Anne is on a writing hiatus preparing for her upcoming novella release from Barbour Publishing (more on that to come in the future!). So we are delighted to have guest blogger and author, Elizabeth Musser here on the CCC blog today. She is introducing you to the research an author will do for their novel and how that research changes you! (And she's going to give away a copy of her latest novel!) ELIZABETH MUSSER writes ‘entertainment with a soul’ from her writing chalet—tool shed—outside Lyon, France. Elizabeth’s highly acclaimed, best-selling novel, The Swan House, was named one of Amazon’s Top Christian Books of the Year and one of Georgia’s Top Ten Novels of the Past 100 Years. All of Elizabeth’s novels have been translated into multiple languages. The Long Highway Home has been a bestseller in Europe.
For over twenty-five years, Elizabeth and her husband, Paul, have been involved in missions’ work in Europe with International Teams. The Mussers have two sons, a daughter-in-law and three grandchildren who all live way too far away in America. Find more about Elizabeth’s novels at www.elizabethmusser.com and on Facebook Twitter, and her blog. See photos from scenes in The Long Highway Home on Pinterest.
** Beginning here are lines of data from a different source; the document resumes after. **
-- ==== Sys2Proof/Laws/Memory.lean ====
section
/-! SUPPORT. Memory: reading after writing, the canonical form that every write keeps, and the fields and bytes a store
leaves alone. -/

namespace Sys2Proof.Machine

/-! ### The list -/

theorem Memory.get_insert (m : Memory) (a c : Nat) (b : Byte) :
    (m.insert a b).get c = if c = a then b else m.get c := by
  induction m with
  | nil => simp [Memory.insert, Memory.get, eq_comm]
  | cons p m ih =>
    obtain ⟨k, v⟩ := p
    simp only [Memory.insert]
    split
    · simp only [Memory.get, ih]
      split <;> split <;> first | rfl | omega
    · split
      · simp only [Memory.get]
        split <;> split <;> first | rfl | omega | (split <;> first | rfl | omega)
      · simp only [Memory.get, eq_comm (a := c)]

theorem Memory.get_erase (m : Memory) (a c : Nat) :
    Memory.get (m.filter (fun p => p.1 ≠ a)) c = if c = a then memoryFill else m.get c := by
  induction m with
  | nil => simp [Memory.get]
  | cons p m ih =>
    obtain ⟨k, v⟩ := p
    by_cases h : k = a
    · subst h
      simp only [ne_eq, not_true_eq_false, decide_false, Bool.false_eq_true, not_false_eq_true, List.filter_cons_of_neg, ih,
        Memory.get]
      by_cases hc : c = k <;> simp [hc, eq_comm]
    · simp only [ne_eq, h, not_false_eq_true, decide_true, List.filter_cons_of_pos, Memory.get, ih]
      split
      · subst_vars; simp [h]
      · rfl

/-- A read after a write: the byte written at its address, every other byte as before. -/
theorem Memory.get_set (m : Memory) (a c : Nat) (b : Byte) : (m.set a b).get c = if c = a then b else m.get c := by
  unfold Memory.set
  split
  · rename_i h; rw [Memory.get_erase, h]
  · exact Memory.get_insert m a c b

theorem Memory.mem_insert {m : Memory} {a : Nat} {b : Byte} {p : Host.Cell} (h : p ∈ m.insert a b) :
    p = (a, b) ∨ p ∈ m := by
  induction m with
  | nil => simpa [Memory.insert] using h
  | cons q m ih =>
    obtain ⟨k, v⟩ := q
    simp only [Memory.insert] at h
    split at h
    · rcases List.mem_cons.1 h with h | h
      · exact .inr (h ▸ List.mem_cons_self ..)
      · exact (ih h).imp_right (List.mem_cons_of_mem _)
    · split at h
      · rcases List.mem_cons.1 h with h | h
        · exact .inl h
        · exact .inr (List.mem_cons_of_mem _ h)
      · rcases List.mem_cons.1 h with h | h
        · exact .inl h
        · exact .inr h

theorem Memory.insert_sorted {m : Memory} (a : Nat) (b : Byte) (h : m.Pairwise (fun p q => p.1 < q.1)) :
    (m.insert a b).Pairwise (fun p q => p.1 < q.1) := by
  induction m with
  | nil => simp [Memory.insert]
  | cons q m ih =>
    obtain ⟨k, v⟩ := q
    obtain ⟨h1, h2⟩ := List.pairwise_cons.1 h
    simp only [Memory.insert]
    split
    · rename_i hk
      refine List.pairwise_cons.2 ⟨fun p hp => ?_, ih h2⟩
      rcases Memory.mem_insert hp with hp | hp
      · simpa [hp] using hk
      · exact h1 p hp
    · split
      · rename_i hk; subst hk
        exact List.pairwise_cons.2 ⟨h1, h2⟩
      · have : a < k := by omega
        refine List.pairwise_cons.2 ⟨fun p hp => ?_, h⟩
        rcases List.mem_cons.1 hp with hp | hp
        · simpa [hp] using this
        · exact this.trans (h1 p hp)

/-- Every write keeps the canonical form. -/
theorem Memory.set_wf {m : Memory} {a : Nat} (b : Byte) (h : m.wf) (ha : a < 2 ^ 32) : (m.set a b).wf := by
  unfold Memory.set
  split
  · exact ⟨h.1.filter _, fun p hp => h.2 p (List.mem_of_mem_filter hp)⟩
  · rename_i hb
    refine ⟨Memory.insert_sorted a b h.1, fun p hp => ?_⟩
    rcases Memory.mem_insert hp with hp | hp
    · subst hp; exact ⟨ha, hb⟩
    · exact h.2 p hp

theorem Memory.get_of_notMem {m : Memory} {a : Nat} (h : ∀ p ∈ m, p.1 ≠ a) : m.get a = memoryFill := by
  induction m with
  | nil => rfl
  | cons p m ih =>
    obtain ⟨k, v⟩ := p
    have hk : k ≠ a := h (k, v) List.mem_cons_self
    simp only [Memory.get, hk, if_false]
    exact ih fun q hq => h q (List.mem_cons_of_mem _ hq)

/-! ### Bytes and stores -/

theorem State.setByte_byteAt (s : State) (x : Addr) (b : Byte) (y : Addr) :
    (s.setByte x b).byteAt y = if y = x then b else s.byteAt y := by
  simp only [State.byteAt, State.setByte_mem, Memory.get_set, BitVec.toNat_inj]

theorem State.setByte_wf {s : State} (x : Addr) (b : Byte) (h : s.mem.wf) : (s.setByte x b).mem.wf :=
  Memory.set_wf b h x.isLt

@[simp] theorem State.writeMem_d (s : State) (z : Size) (x : Addr) (v : Word) : (s.writeMem z x v).d = s.d := by cases z <;> rfl
@[simp] theorem State.writeMem_a (s : State) (z : Size) (x : Addr) (v : Word) : (s.writeMem z x v).a = s.a := by cases z <;> rfl
@[simp] theorem State.writeMem_pc (s : State) (z : Size) (x : Addr) (v : Word) : (s.writeMem z x v).pc = s.pc := by cases z <;> rfl
@[simp] theorem State.writeMem_ccr (s : State) (z : Size) (x : Addr) (v : Word) : (s.writeMem z x v).ccr = s.ccr := by
  cases z <;> rfl
@[simp] theorem State.writeMem_sys (s : State) (z : Size) (x : Addr) (v : Word) : (s.writeMem z x v).sys = s.sys := by
  cases z <;> rfl
@[simp] theorem State.writeMem_vbr (s : State) (z : Size) (x : Addr) (v : Word) : (s.writeMem z x v).vbr = s.vbr := by
  cases z <;> rfl
@[simp] theorem State.writeMem_config (s : State) (z : Size) (x : Addr) (v : Word) : (s.writeMem z x v).config = s.config := by
  cases z <;> rfl
@[simp] theorem State.writeMem_freeCount (s : State) (z : Size) (x : Addr) (v : Word) :
    (s.writeMem z x v).freeCount = s.freeCount := by cases z <;> rfl
@[simp] theorem State.writeMem_dreg (s : State) (z : Size) (x : Addr) (v : Word) (q : Reg) :
    (s.writeMem z x v).dreg q = s.dreg q := by cases z <;> rfl
@[simp] theorem State.writeMem_areg (s : State) (z : Size) (x : Addr) (v : Word) (q : Reg) :
    (s.writeMem z x v).areg q = s.areg q := by cases z <;> rfl
@[simp] theorem State.writeMem_sp (s : State) (z : Size) (x : Addr) (v : Word) : (s.writeMem z x v).sp = s.sp := by
  cases z <;> rfl
@[simp] theorem State.writeMem_mapped (s : State) (z : Size) (x : Addr) (v : Word) (y : Addr) :
    (s.writeMem z x v).mapped y = s.mapped y := by cases z <;> rfl
@[simp] theorem State.writeMem_touchesCode (s : State) (z : Size) (x : Addr) (v : Word) (z' : Size) (y : Addr) :
    (s.writeMem z x v).touchesCode z' y = s.touchesCode z' y := by cases z <;> rfl
@[simp] theorem State.writeMem_dataFault (s : State) (z : Size) (x : Addr) (v : Word) (k : AccessKind) (z' : Size) (y : Addr) :
    (s.writeMem z x v).dataFault k z' y = s.dataFault k z' y := by cases z <;> rfl
@[simp] theorem State.writeMem_nextPc (s : State) (z : Size) (x : Addr) (v : Word) (n : Nat) :
    (s.writeMem z x v).nextPc n = s.nextPc n := by cases z <;> rfl
@[simp] theorem State.writeMem_pcBase (s : State) (z : Size) (x : Addr) (v : Word) : (s.writeMem z x v).pcBase = s.pcBase := by
  cases z <;> rfl
@[simp] theorem State.writeMem_freeWord (s : State) (z : Size) (x : Addr) (v : Word) (n : Nat) :
    (s.writeMem z x v).freeWord n = s.freeWord n := by cases z <;> rfl
@[simp] theorem State.writeMem_freeBit (s : State) (z : Size) (x : Addr) (v : Word) (n : Nat) :
    (s.writeMem z x v).freeBit n = s.freeBit n := by cases z <;> rfl

/-- Every store keeps the canonical form. -/
theorem State.writeMem_wf {s : State} (z : Size) (x : Addr) (v : Word) (h : s.mem.wf) : (s.writeMem z x v).mem.wf := by
  cases z
  · exact State.setByte_wf _ _ h
  · exact State.setByte_wf _ _ (State.setByte_wf _ _ h)
  · exact State.setByte_wf _ _ (State.setByte_wf _ _ (State.setByte_wf _ _ (State.setByte_wf _ _ h)))

/-- A store leaves every byte outside its own alone. -/
theorem State.writeMem_byteAt_of_notMem (s : State) (z : Size) (x : Addr) (v : Word) (y : Addr)
    (h : y ∉ accessBytes z x) : (s.writeMem z x v).byteAt y = s.byteAt y := by
  cases z <;> simp_all [State.writeMem, accessBytes, State.setByte_byteAt]

/-- A read at the address and the size of a store answers the low bits of the value stored. -/
theorem State.writeMem_readMem_self (s : State) (z : Size) (x : Addr) (v : Word) :
    (s.writeMem z x v).readMem z x = z.trunc v := by
  have h1 : x ≠ x + 1 := by bv_omega
  have h2 : x ≠ x + 2 := by bv_omega
  have h3 : x ≠ x + 3 := by bv_omega
  have h4 : x + 1 ≠ x + 2 := by bv_omega
  have h5 : x + 1 ≠ x + 3 := by bv_omega
  have h6 : x + 2 ≠ x + 3 := by bv_omega
  cases z
  · simp only [State.writeMem, State.readMem, State.setByte_byteAt, Size.trunc, if_true]
    apply BitVec.eq_of_getLsbD_eq; intro i hi
    simp
  · simp only [State.writeMem, State.readMem, State.setByte_byteAt, Size.trunc, if_true, if_neg h1]
    apply BitVec.eq_of_getLsbD_eq; intro i hi
    simp only [BitVec.getLsbD_setWidth, BitVec.getLsbD_append, BitVec.getLsbD_extractLsb', hi, decide_true, Bool.true_and]
    by_cases h : i < 8
    · simp [h, show i < 16 by omega]
    · by_cases h' : i < 16
      · simp [h, h', show i - 8 < 8 by omega, show 8 + (i - 8) = i by omega]
      · simp [h, h', show ¬ i - 8 < 8 by omega]
  · simp only [State.writeMem, State.readMem, State.setByte_byteAt, Size.trunc, if_true, if_neg h1, if_neg h2, if_neg h3,
      if_neg h4, if_neg h5, if_neg h6]
    apply BitVec.eq_of_getLsbD_eq; intro i hi
    simp only [BitVec.getLsbD_append, BitVec.getLsbD_extractLsb']
    by_cases a1 : i < 8
    · simp [a1]
    · by_cases a2 : i < 16
      · simp [a1, show i - 8 < 8 by omega, show 8 + (i - 8) = i by omega]
      · by_cases a3 : i < 24
        · simp [a1, show ¬ i - 8 < 8 by omega, show i - 8 - 8 < 8 by omega, show 16 + (i - 8 - 8) = i by omega]
        · simp [a1, show ¬ i - 8 < 8 by omega, show ¬ i - 8 - 8 < 8 by omega, show i - 8 - 8 - 8 < 8 by omega,
            show 24 + (i - 8 - 8 - 8) = i by omega]

/-- A read looks at the bytes of its access alone. -/
theorem State.readMem_congr {s t : State} (z : Size) (x : Addr) (h : ∀ y ∈ accessBytes z x, t.byteAt y = s.byteAt y) :
    t.readMem z x = s.readMem z x := by
  cases z <;> simp_all [State.readMem, accessBytes]

/-- A read answers no more than its size. -/
theorem State.readMem_trunc (s : State) (z : Size) (x : Addr) : z.trunc (s.readMem z x) = s.readMem z x := by
  cases z <;> simp [State.readMem, Size.trunc]

/-- Memory right after reset has the canonical form. -/
theorem State.launch_mem_wf (c : Config) : (State.launch c).mem.wf := ⟨List.Pairwise.nil, by simp [State.launch]⟩

theorem State.reset_mem_wf : State.reset.mem.wf := State.launch_mem_wf _

end Sys2Proof.Machine
end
Please help us welcome, Elizabeth!
On a blistering day in Montpellier, France, I walked through the city’s majestic square, flowers and fountains splashing their welcome as I hurried along the wide open space. I found my way to the public library, hiding myself in the stacks as I searched for books on Algeria’s War for Independence from France.
Before moving to France as a missionary, I didn’t even know that Algeria was located across the Mediterranean Sea from France! But getting a contract for my first novel changed everything. That was back in 1994, way before internet. I actually had to go to a library, check out a book—in French, no less—or maybe search through micro film, watch documentaries and interview people who had been involved in some way in this war.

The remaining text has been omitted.